「元々夫の別人疑惑に興味が薄いタエに、主人公は結局引きずられたとも言えて、これってよく考えるとホラーなんですよ。ミイラ取りがミイラになった、的な(笑い)。ただ、ミイラになる意外な心地よさもあるかもしれないですよね。
私はどんな作品でもそれを読んだ労力に見合う何らかの景色を、読者の方には見ていただくことを重要視しています。この髭ダンスのシーンからも何らかの見晴らしを感じていただければと。この探偵は華麗に謎を解くどころか泥沼に自らハマるタイプですが、“狸が頭に葉っぱを乗っけて化けたけど、よく見ると尻尾が出てる”みたいな物語が個人的にも好みなんです。探偵物と思いきや全然違うとか育児エッセイに見せてダークな小説とか、入口と出口が全然違う物語が。どこかに連れて行かれる体験をしていただきたいです」
この曰く言い難い魅力は、読んで触れていただくしかないが、不確かとは自由や豊かさのことでもあると、読後は見晴らしがまた一つよくなること、請け合いだ。

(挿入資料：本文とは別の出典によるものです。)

-- ==== Sys2Proof/Machine/Mov.lean ====
section
/-! DEFINITION. The MOV slot: FEED, Vent transfers, Tephra lookups, atomic adds and prefetch (02 R61; 07 R231, R238;
08_movement_and_tables.md). -/

namespace Sys2Proof.Machine

/-! ### FEED (02 R61) -/

/-- A FEED: half, slice offset, format, K, tensor. -/
structure FeedArgs where
  half : Nat
  ofs : Nat
  k : Nat
  d : Desc
  vals : List Nat
  deriving DecidableEq, Repr

/-- Dimensions that a FEED reads as p and as k (R238). -/
def feedIdx (d : Desc) (p k : Nat) : List Nat :=
  ((if d.transpose then [k, p] else [p, k]) ++ [0, 0, 0]).take d.ndim

/-- FEED at issue (R67, R231, R238). -/
def feedCheck (x : Nat) (i : Item) (s : State) (w : Nat) : Except Stop FeedArgs := do
  slotForm 43 w
  let h := bits w 29 20
  let hf := bits w 7 6
  let k := bits w 42 30 + 1
  halfGrant i hf
  let d ← useDesc s x h
  stopIf (d.space ≠ 0) hDescInvalid (BitVec.ofNat 32 h)
  stopIf (macWidth d.fmt = 0) hOperandFormat (BitVec.ofNat 32 h)
  stopIf (4096 < bits w 19 8 + slicesOf d.fmt k) hBadField 0
  let vals ← valsOf s x d
  let cs := countsOf d vals
  let pc := if d.transpose then cs.getD 1 0 else cs.getD 0 0
  let kc := if d.transpose then cs.getD 0 0 else cs.getD 1 0
  stopIf (d.ndim < 2 ∨ pc ≠ 256 ∨ kc < k ∨ (cs.drop 2).any (· ≠ 1) = true) hDescShape (BitVec.ofNat 32 h)
  checkAccess s d vals (((if d.transpose then [k, 256] else [256, k]) ++ [1, 1, 1]).take d.ndim)
  return { half := hf, ofs := bits w 19 8, k, d, vals }

/-- Byte that slice sl, line p, of a FEED's panel holds (02 R58, R60). -/
def feedByte (m : Mem) (a : FeedArgs) (sl p : Nat) : Nat :=
  let el := fun k => spadElem m a.d a.vals (feedIdx a.d p k)
  match macWidth a.d.fmt with
  | 4 => el (2 * sl) + (if 2 * sl + 1 < a.k then 16 * el (2 * sl + 1) else 0)
  | 16 => if sl % 2 = 0 then el (sl / 2) % 256 else el (sl / 2) / 256
  | _ => el sl

/-- FEED's effect: the panel's bytes with their check operands (02 R62), and a half that is FILLING. -/
def feedEffect (x : Nat) (s : State) (a : FeedArgs) : State :=
  updCal s (ctxCal x) fun k =>
    let data := (List.range (slicesOf a.d.fmt a.k)).foldl (fun m sl => (List.range 256).foldl (fun m p =>
      storeByte m (256 * (a.ofs + sl) + p) (BitVec.ofNat 8 (feedByte k.spad a sl p))) m) (halfOf k a.half).data
    let hf := withChecks { halfOf k a.half with st := .filling, data := data } a.d.fmt a.ofs a.k
    { k with halves := tput {} a.half hf k.halves, feeds := k.feeds ++ [⟨x, a.half⟩] }

/-- FEED (R61): it waits while the half is IN_USE (R64). -/
def execFeed (x : Fin 64) : State → Host.Outcome State Fault Refusal :=
  issueSlot x.val .mov (opIs 0x01) fun s w _ =>
    match itemOf s x.val with
    | none => .done s
    | some i => opRes (feedCheck x.val i s w)
        (fun a => if (halfOf (getCal s (ctxCal x.val)) a.half).st = .inUse then some 2 else none)
        (feedEffect x.val s)

/-- FEED_COMPLETE (R61): the oldest FEED into the row feeder, or into the column feeder, has moved its last slice; the
two feeders move at the same time. -/
def execFeedComplete (c : Feeder) (s : State) : Host.Outcome State Fault Refusal :=
  let k := getCal s c.cal.val
  match k.feeds.find? fun f => decide (f.half < 2) == c.row with
  | none => .next s
  | some f =>
    .next (settle (setCal s c.cal.val (fillEnds { k with feeds := delFirst (fun g => decide (g = f)) k.feeds } f.half)) f.ctx)

/-! ### Elements of a transfer -/

/-- Element indices of a transfer in iteration order (R262); packed 4-bit elements move by the byte (R266). -/
def xferElems (t : Xfer) : List (List Nat) :=
  let cs := countsOf t.src t.sidx
  if fmtBits t.src.fmt = 4 then
    (iterAll (cs.set 0 (cs.headD 0 / 2))).map fun e => e.set 0 (2 * e.headD 0)
  else iterAll cs

/-- Address of an element of one side, or the check it fails as the index value is read and the access is made
(R237). -/
def sideAddr (s : State) (p : Nat) (d : Desc) (vals e : List Nat) (write : Bool) : Except Stop Nat :=
  let v := vals.getD (e.getD d.idim 0) 0
  if d.indirect = true ∧ d.sizes.getD d.idim 0 ≤ v then .error (hIndexRange, BitVec.ofNat 32 v)
  else
    let a := elemAddr d (withVal d vals e)
    match checkAddr s d a with
    | .error r => .error r
    | .ok () => if spaceOk s p d write then .ok a.toNat else .error (hRegionFault, lowWord a)

/-- Memory of an on-chip space. -/
def spaceMem (s : State) (space cal : Nat) : Mem :=
  match space with
  | 0 => (getCal s cal).spad
  | _ => (getCal s cal).grad

/-- Bytes of source element m at address a: of its on-chip space, as its READs returned them, or received from a
peer. -/
def srcBytes (s : State) (t : Xfer) (m a : Nat) : List Byte :=
  if t.src.space = 4 then loadBytes t.rx (8 * m) (elemBytes t.src.fmt)
  else if t.src.space < 2 then loadBytes (spaceMem s t.src.space t.scal) a (elemBytes t.src.fmt)
  else loadBytes (jobRx s (.xfer t.id)) a (elemBytes t.src.fmt)

/-- Merge neighbouring ranges into longer ones. -/
def coalesce : List (Nat × Nat) → List (Nat × Nat)
  | [] => []
  | (a, n) :: r =>
    match coalesce r with
    | (b, m) :: q => if a + n = b then (a, n + m) :: q else (a, n) :: (b, m) :: q
    | [] => [(a, n)]

/-! ### Requests to a peer (13_light_port.md) -/

/-- Pieces of [a, a + n) that do not cross a 4 KiB boundary (13 R391). -/
def pieces4k (a n : Nat) : List (Nat × Nat) :=
  let f := min n (4096 - a % 4096)
  if n = 0 then [] else if f = n then [(a, n)] else [(a, f), (a + f, n - f)]

/-- READ n bytes at offset a of peer q; the data goes to offset o of what waits. Answers how many requests. -/
def peerRead (s : State) (q : Nat) (u : User) (a n o : Nat) : State × Nat :=
  let ps := pieces4k a n
  ((ps.zipIdx).foldl (fun s e =>
    let o' := if e.2 = 0 then o else o + (ps.headD (0, 0)).2
    sendRequest s q u o' e.1.1 fun f => { f with type := 2, addr := BitVec.ofNat 64 e.1.1, aux := BitVec.ofNat 32 e.1.2 }) s,
   ps.length)

/-- Peer of a descriptor of space 4. -/
def peerOf (d : Desc) : Nat := d.region.toNat % 64

/-- Send element e of a transfer to its peer (13 R391, R398, R399): WRITE, ADD, or DOORBELL on the doorbell page. -/
def sendElem (s : State) (t : Xfer) (a : Nat) (bs : List Byte) (last : Bool) : State :=
  let q := peerOf t.dst
  if t.add then
    sendRequest s q (.xfer t.id) 0 a fun f => { f with
      type := 3, addr := BitVec.ofNat 64 a, payload := bs,
      aux := if t.dst.fmt = 0 then 0 else if t.dst.fmt = 11 then 1 else 2 }
  else if a / 2 ^ 48 = 0x10 ∧ t.dst.fmt = 10 then
    sendRequest s q (.xfer t.id) 0 a fun f => { f with
      type := 4, addr := BitVec.ofNat 64 a, aux := BitVec.ofNat 32 (a % 2 ^ 48 / 4 % 256 + 65536 * (ofLe bs % 65536)) }
  else
    sendRequest s q (.xfer t.id) 0 a fun f => { f with
      type := 1, addr := BitVec.ofNat 64 a, payload := bs, flags := if t.flush && last then 1 else 0 }

/-! ### Atomic units (R289 to R291; 12 R367) -/

/-- One add at an address of a memory: FP32, P64 or INT32 (03 R114). -/
def atomicAt (fmt : Nat) (m : Mem) (a : Nat) (v : List Byte) : Mem × Fl :=
  if fmt = 10 then (store m a 4 ((load m a 4 + ofLe v) % 2 ^ 32), 0)
  else addElem (fmt == 0) m a (decSlot (fmt == 0) (ofLe v))

/-- Every add in the atomic units of the Memory Port, with its channel. -/
def allAdds (s : State) : List (Nat × AtomOp) := s.mem.flatMap fun e => e.2.adds.map fun o => (e.1, o)

/-- A transfer or peer's request has no add left in an atomic unit. -/
def addsEnded (s : State) (u : User) : Bool := (allAdds s).all fun o => decide (o.2.user ≠ u)

/-- Change the adds of a channel. -/
def updAdds (s : State) (n : Nat) (f : List AtomOp → List AtomOp) : State :=
  let c := getMemCh s n
  setMemCh s n { c with adds := f c.adds }

/-- An add arrives at the atomic unit of its address's channel (R290). -/
def arriveAdd (s : State) (u : User) (a fmt : Nat) (v : List Byte) : State :=
  updAdds { s with nid := s.nid + 1 } (memChan a) (· ++ [⟨s.nid, u, a, fmt, v, 0, 0⟩])

/-- The adds of a channel whose granule no earlier add of the channel awaits or holds: adds to one granule follow one
another in the order of their arrival (12 R367). -/
def addsDue (l : List AtomOp) : List AtomOp :=
  (l.zipIdx.filter fun o => decide (o.1.stage = 0)
    && (l.take o.2).all fun q => !granMeet q.addr 1 o.1.addr 1).map (·.1)

/-- An add takes its granule and reads it (12 R367). -/
def startAdd (s : State) (n : Nat) (o : AtomOp) : State :=
  addJob (updAdds s n (updFirst (fun q => q.id == o.id) fun q => { q with stage := 1 })) (.add o.id)
    [readBursts false (o.addr - o.addr % 64) 64]

/-- Every add that may start does. -/
def startAdds (s : State) : State :=
  (List.range 16).foldl (fun s n => (addsDue (getMemCh s n).adds).foldl (fun s o => startAdd s n o) s) s

/-- The flags an add raised go to the transfer or peer's request it belongs to; so does a port fault of the latter. An
add whose element was written, or handed to be written, counts as performed (14 R420). -/
def creditAdd (s : State) (o : AtomOp) (bad : Bool) : State :=
  match o.user with
  | .xfer n =>
    let s1 := updXfer s n fun t => { t with flags := t.flags ||| o.fl }
    match (allXfers s).find? (·.id == n) with
    | some t => if o.stage = 2 then noteAdd s1 t else s1
    | none => s1
  | .remote n => { s with light := { s.light with
      remotes := s.light.remotes.map fun r => if r.id = n then { r with fl := r.fl ||| o.fl, err := r.err || bad } else r } }
  | _ => s

/-- An add whose request has ended goes on: from the granule read to the element's WRITE, and from its acknowledgment to
the end. A port fault ends it. -/
def goAdd (s : State) (n : Nat) (o : AtomOp) : State :=
  let u : User := .add o.id
  let bad := jobErr s u
  if o.stage = 1 ∧ bad = false then
    let r := atomicAt o.fmt (jobRx s u) o.addr o.val
    addJob (updAdds (dropJob s u) n (updFirst (fun q => q.id == o.id) fun q => { q with stage := 2, fl := r.2 })) u
      [writeBursts false o.addr (loadBytes r.1 o.addr (elemBytes o.fmt))]
  else creditAdd (updAdds (dropJob s u) n (delFirst fun q => q.id == o.id)) o bad

/-- The adds whose requests have ended go on, and those that wait for their granules start. -/
def goAdds (s : State) : State :=
  startAdds (((allAdds s).filter fun o => decide (0 < o.2.stage) && jobDone s (.add o.2.id)).foldl
    (fun s o => goAdd s o.1 o.2) s)

/-! ### Starting a transfer (R259, R260) -/

/-- Partition of the context that issued a transfer. -/
def xferPart (s : State) (t : Xfer) : Nat := (getCal s (ctxCal t.ctx)).part

/-- The check that an element fails as its destination is written (R237, R269). An ADD's destination element is aligned
to its size (R267). -/
def dstStop (s : State) (t : Xfer) (e : List Nat) : Option Stop :=
  match sideAddr s (xferPart s t) t.dst t.didx e true with
  | .error q => some q
  | .ok b => if t.add = true ∧ b % elemBytes t.dst.fmt ≠ 0 then some (hDescShape, BitVec.ofNat 32 t.dsth) else none

/-- The check that an element fails as its source is read, or else at its destination. -/
def elemStop (s : State) (t : Xfer) (e : List Nat) : Option Stop :=
  match sideAddr s (xferPart s t) t.src t.sidx e false with
  | .error q => some q
  | .ok _ => dstStop s t e

/-- The first element that fails a check, with the check. -/
def firstStop (t : Xfer) (f : List Nat → Option Stop) : Option (Nat × Stop) :=
  (xferElems t).zipIdx.findSome? fun e => (f e.1).map fun q => (e.2, q)

/-- A transfer as it starts: the elements before the first that fails a check are good (R269). -/
def checkedXfer (s : State) (t : Xfer) : Xfer :=
  match firstStop t (elemStop s t) with
  | some p => { t with good := p.1, stop := some p.2 }
  | none => { t with good := (xferElems t).length, stop := none }

/-- A transfer as it begins to write: its destination's elements are checked again, as that is when they are accessed
(R237). -/
def recheckedXfer (s : State) (t : Xfer) : Xfer :=
  match firstStop t (dstStop s t) with
  | some p => if p.1 < t.good then { t with good := p.1, stop := some p.2 } else t
  | none => t

/-- Elements that have passed their checks, with number and addresses. -/
def goodElems (t : Xfer) : List (Nat × Nat × Nat) :=
  ((xferElems t).take t.good).zipIdx.map fun e => (e.2, addrOf t.src t.sidx e.1, addrOf t.dst t.didx e.1)

/-- Reads of a transfer's source in external memory. -/
def xferReads (t : Xfer) : List Burst :=
  if t.src.space = 2 ∨ t.src.space = 3 then
    (coalesce ((goodElems t).map fun m => (m.2.1, elemBytes t.src.fmt))).flatMap fun r =>
      readBursts (t.src.space == 3) r.1 r.2
  else []

/-- Ranges of external memory that a transfer writes. -/
def dstRanges (t : Xfer) : List (Nat × Nat) :=
  coalesce ((goodElems t).map fun m => (m.2.2, elemBytes t.dst.fmt))

/-- What a COPY leaves at its destination's addresses: the later of two elements at one address stays (R262). -/
def dstImage (s : State) (t : Xfer) : Mem :=
  (goodElems t).foldl (fun im m => storeBytes im m.2.2 (srcBytes s t m.1 m.2.1)) []

/-- Writes of a COPY to external memory. -/
def xferWrites (s : State) (t : Xfer) : List Burst :=
  let im := dstImage s t
  (dstRanges t).flatMap fun r => writeBursts (t.dst.space == 3) r.1 (loadBytes im r.1 r.2)

/-- The fence of FLUSH covers these ranges of external memory (R260). -/
def flushOf (t : Xfer) (ws : List Burst) : List (List Burst) :=
  if t.flush = true ∧ ws ≠ [] then [fenceBursts (t.dst.space == 3) ws] else []

/-- Put back the first transfer of an engine. -/
def setHead (s : State) (e : Nat) (t : Xfer) : State := setEng s e (t :: (engList s e).drop 1)

/-- The work item of a transfer has written these ports (12 R376). -/
def notePorts (s : State) (t : Xfer) (ns : List Nat) : State :=
  match winItemOf s t.ctx with
  | some i =>
    if i.ch = t.ch ∧ i.seq = t.seq then setItem s { i with ports := (i.ports ++ ns).eraseDups } else s
  | none => s

/-- A transfer whose reads have ended makes its requests to write: WRITEs of a COPY into external memory, frames to a
peer, and the fence of FLUSH. An ADD into the block or its memory has been performed by then. One whose destination is
behind the host link, down by now, fails (12 R382). -/
def writeXfer (s : State) (e : Nat) (t0 : Xfer) : State :=
  let u : User := .xfer t0.id
  let t := if t0.add = true ∧ t0.dst.space ≠ 4 then t0 else recheckedXfer s t0
  let es := goodElems t
  let t1 := { t with wrote := true }
  if linkOk s t.dst = false then setHead s e { t1 with err := true }
  else if t.dst.space = 4 then
    let s1 := es.foldl (fun s m =>
      sendElem s t m.2.2 (srcBytes s t m.1 m.2.1) (m.1 + 1 == (xferElems t).length)) (if es = [] then s else noteAdd s t)
    setHead s1 e { t1 with acks := es.length }
  else if t.dst.space = 0 then setHead s e t1
  else
    let ws := if t.add then (dstRanges t).flatMap fun r => readBursts false r.1 r.2 else xferWrites s t
    let s1 := notePorts (setHead s e t1) t (if t.dst.space = 3 then [16] else ws.map fun b => memChan b.addr)
    addJob (dropJob s1 u) u ((if t.add then [] else [ws]) ++ flushOf t ws)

【プロフィール】たかやま・はねこ/1975年富山県生まれ、神奈川県育ち。多摩美術大学美術学部絵画学科卒。2010年「うどん キツネつきの」で第1回創元SF短編賞佳作を受賞し、2014年に同収録作で単行本デビュー。2016年「太陽の側の島」で第2回林芙美子文学賞を受賞し、昨年は「居た場所」と「カム・ギャザー・ラウンド・ピープル」が2回連続で芥川賞候補となるなど、目下注目の気鋭。本書は表題作の他に「ラピード・レチェ」を所収。著書は他に『オブジェクタム』。159cm、AB型。